SUPPLIED MATERIAL Block Start

-- ==== Sys2Proof/Laws/State.lean ====
section
/-! SUPPORT. One lemma per field of State per named update, so that no proof unfolds a record update. -/

namespace Sys2Proof.Machine

@[simp] theorem State.accept_params (w : Word) (s : State) : (s.accept w).params = s.params := rfl
@[simp] theorem State.accept_rstN (w : Word) (s : State) : (s.accept w).rstN = s.rstN := rfl
@[simp] theorem State.accept_ie (w : Word) (s : State) : (s.accept w).ie = s.ie := rfl
@[simp] theorem State.accept_busy (w : Word) (s : State) : (s.accept w).busy = true := rfl
@[simp] theorem State.accept_done (w : Word) (s : State) : (s.accept w).done = false := rfl
@[simp] theorem State.accept_valid (w : Word) (s : State) : (s.accept w).valid = if opField w = 0x6 then false else s.valid := rfl
@[simp] theorem State.accept_werr (w : Word) (s : State) : (s.accept w).werr = s.werr := rfl
@[simp] theorem State.accept_err (w : Word) (s : State) : (s.accept w).err = .none := rfl
@[simp] theorem State.accept_cmd (w : Word) (s : State) : (s.accept w).cmd = w := rfl
@[simp] theorem State.accept_nrounds (w : Word) (s : State) : (s.accept w).nrounds = s.nrounds := rfl
@[simp] theorem State.accept_len (w : Word) (s : State) : (s.accept w).len = s.len := rfl
@[simp] theorem State.accept_outLen (w : Word) (s : State) : (s.accept w).outLen = s.outLen := rfl
@[simp] theorem State.accept_iv (w : Word) (s : State) : (s.accept w).iv = s.iv := rfl
@[simp] theorem State.accept_blkIn (w : Word) (s : State) : (s.accept w).blkIn = s.blkIn := rfl
@[simp] theorem State.accept_blkOut (w : Word) (s : State) : (s.accept w).blkOut = s.blkOut := rfl
@[simp] theorem State.accept_chain (w : Word) (s : State) : (s.accept w).chain = s.chain := rfl
@[simp] theorem State.accept_rfOut (w : Word) (s : State) : (s.accept w).rfOut = s.rfOut := rfl
@[simp] theorem State.accept_mem (w : Word) (s : State) : (s.accept w).mem = s.mem := rfl
@[simp] theorem State.accept_half (w : Word) (s : State) : (s.accept w).half = s.half := rfl
@[simp] theorem State.accept_roundCounter (w : Word) (s : State) : (s.accept w).roundCounter = s.roundCounter := rfl
@[simp] theorem State.accept_blockIndex (w : Word) (s : State) : (s.accept w).blockIndex = s.blockIndex := rfl
@[simp] theorem State.accept_prevLatch (w : Word) (s : State) : (s.accept w).prevLatch = s.prevLatch := rfl
@[simp] theorem State.accept_saveLatch (w : Word) (s : State) : (s.accept w).saveLatch = s.saveLatch := rfl
@[simp] theorem State.accept_snap (w : Word) (s : State) : (s.accept w).snap = s.operands := rfl
@[simp] theorem State.accept_resp (w : Word) (s : State) : (s.accept w).resp = s.resp := rfl
@[simp] theorem State.accept_agenda (w : Word) (s : State) : (s.accept w).agenda = s.agenda := rfl
@[simp] theorem State.accept_freeCount (w : Word) (s : State) : (s.accept w).freeCount = s.freeCount := rfl
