-- ==== Sys2Proof/Laws/Exec.lean ====
section
/-! SUPPORT. Once for each shared operation of the commands, everything it can do; provers cite these in place of
unfolding the meanings. -/

namespace Sys2Proof.Machine

/-! ### The checks -/

theorem withRounds_ok {s : State} {k : Nat → Host.Outcome State Fault Refusal} (h : s.roundsLegal) :
    withRounds s k = k s.nrounds.toNat := if_neg (by omega)

theorem withRounds_bad {s : State} {k : Nat → Host.Outcome State Fault Refusal} (h : ¬ s.roundsLegal) :
    withRounds s k = raise .badNrounds s := if_pos (by omega)

theorem withPlainLen_ok {s : State} {k : Nat → Host.Outcome State Fault Refusal}
    (h : s.len.toNat < s.params.msgBytes) : withPlainLen s k = k s.len.toNat := if_neg (by omega)

theorem withPlainLen_bad {s : State} {k : Nat → Host.Outcome State Fault Refusal}
    (h : s.params.msgBytes ≤ s.len.toNat) : withPlainLen s k = raise .badLen s := if_pos h

theorem withCipherLen_ok {s : State} {k : Nat → Host.Outcome State Fault Refusal} (h0 : s.len.toNat ≠ 0)
    (h8 : s.len.toNat % 8 = 0) (h : s.len.toNat ≤ s.params.msgBytes) : withCipherLen s k = k s.len.toNat :=
  if_neg (by omega)

theorem withCipherLen_bad {s : State} {k : Nat → Host.Outcome State Fault Refusal}
    (h : s.len.toNat = 0 ∨ s.len.toNat % 8 ≠ 0 ∨ s.params.msgBytes < s.len.toNat) :
    withCipherLen s k = raise .badLen s := if_pos h

/-- What a cipher command's round check can lead to. -/
theorem withRounds_cases (s : State) (k : Nat → Host.Outcome State Fault Refusal) :
    (s.roundsLegal ∧ withRounds s k = k s.nrounds.toNat)
      ∨ (¬ s.roundsLegal ∧ withRounds s k = .next (s.complete .badNrounds)) := by
  by_cases h : s.roundsLegal
  · exact .inl ⟨h, withRounds_ok h⟩
  · exact .inr ⟨h, withRounds_bad h⟩

theorem withPlainLen_cases (s : State) (k : Nat → Host.Outcome State Fault Refusal) :
    (s.len.toNat < s.params.msgBytes ∧ withPlainLen s k = k s.len.toNat)
      ∨ (s.params.msgBytes ≤ s.len.toNat ∧ withPlainLen s k = .next (s.complete .badLen)) := by
  by_cases h : s.params.msgBytes ≤ s.len.toNat
  · exact .inr ⟨h, withPlainLen_bad h⟩
  · exact .inl ⟨by omega, withPlainLen_ok (by omega)⟩

theorem withCipherLen_cases (s : State) (k : Nat → Host.Outcome State Fault Refusal) :
    ((s.len.toNat ≠ 0 ∧ s.len.toNat % 8 = 0 ∧ s.len.toNat ≤ s.params.msgBytes)
        ∧ withCipherLen s k = k s.len.toNat)
      ∨ ((s.len.toNat = 0 ∨ s.len.toNat % 8 ≠ 0 ∨ s.params.msgBytes < s.len.toNat)
        ∧ withCipherLen s k = .next (s.complete .badLen)) := by
  by_cases h : s.len.toNat = 0 ∨ s.len.toNat % 8 ≠ 0 ∨ s.params.msgBytes < s.len.toNat
  · exact .inr ⟨h, withCipherLen_bad h⟩
  · exact .inl ⟨by omega, withCipherLen_ok (by omega) (by omega) (by omega)⟩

SUPPLIED MATERIAL Block End

• EXERCISE:
Give back the records above exactly, limited to the lines between the one holding "withRounds s k = raise" and the one holding "exact .inr ⟨h, withPlainLen_bad h⟩", inclusive.

• EXERCISE RESULT:
    withRounds s k = raise .badNrounds s := if_pos (by omega)

theorem withPlainLen_ok {s : State} {k : Nat → Host.Outcome State Fault Refusal}
    (h : s.len.toNat < s.params.msgBytes) : withPlainLen s k = k s.len.toNat := if_neg (by omega)

theorem withPlainLen_bad {s : State} {k : Nat → Host.Outcome State Fault Refusal}
    (h : s.params.msgBytes ≤ s.len.toNat) : withPlainLen s k = raise .badLen s := if_pos h

theorem withCipherLen_ok {s : State} {k : Nat → Host.Outcome State Fault Refusal} (h0 : s.len.toNat ≠ 0)
    (h8 : s.len.toNat % 8 = 0) (h : s.len.toNat ≤ s.params.msgBytes) : withCipherLen s k = k s.len.toNat :=
  if_neg (by omega)

theorem withCipherLen_bad {s : State} {k : Nat → Host.Outcome State Fault Refusal}
    (h : s.len.toNat = 0 ∨ s.len.toNat % 8 ≠ 0 ∨ s.params.msgBytes < s.len.toNat) :
    withCipherLen s k = raise .badLen s := if_pos h

/-- What a cipher command's round check can lead to. -/
theorem withRounds_cases (s : State) (k : Nat → Host.Outcome State Fault Refusal) :
    (s.roundsLegal ∧ withRounds s k = k s.nrounds.toNat)
      ∨ (¬ s.roundsLegal ∧ withRounds s k = .next (s.complete .badNrounds)) := by
  by_cases h : s.roundsLegal
  · exact .inl ⟨h, withRounds_ok h⟩
  · exact .inr ⟨h, withRounds_bad h⟩

theorem withPlainLen_cases (s : State) (k : Nat → Host.Outcome State Fault Refusal) :
    (s.len.toNat < s.params.msgBytes ∧ withPlainLen s k = k s.len.toNat)
      ∨ (s.params.msgBytes ≤ s.len.toNat ∧ withPlainLen s k = .next (s.complete .badLen)) := by
  by_cases h : s.params.msgBytes ≤ s.len.toNat
  · exact .inr ⟨h, withPlainLen_bad h⟩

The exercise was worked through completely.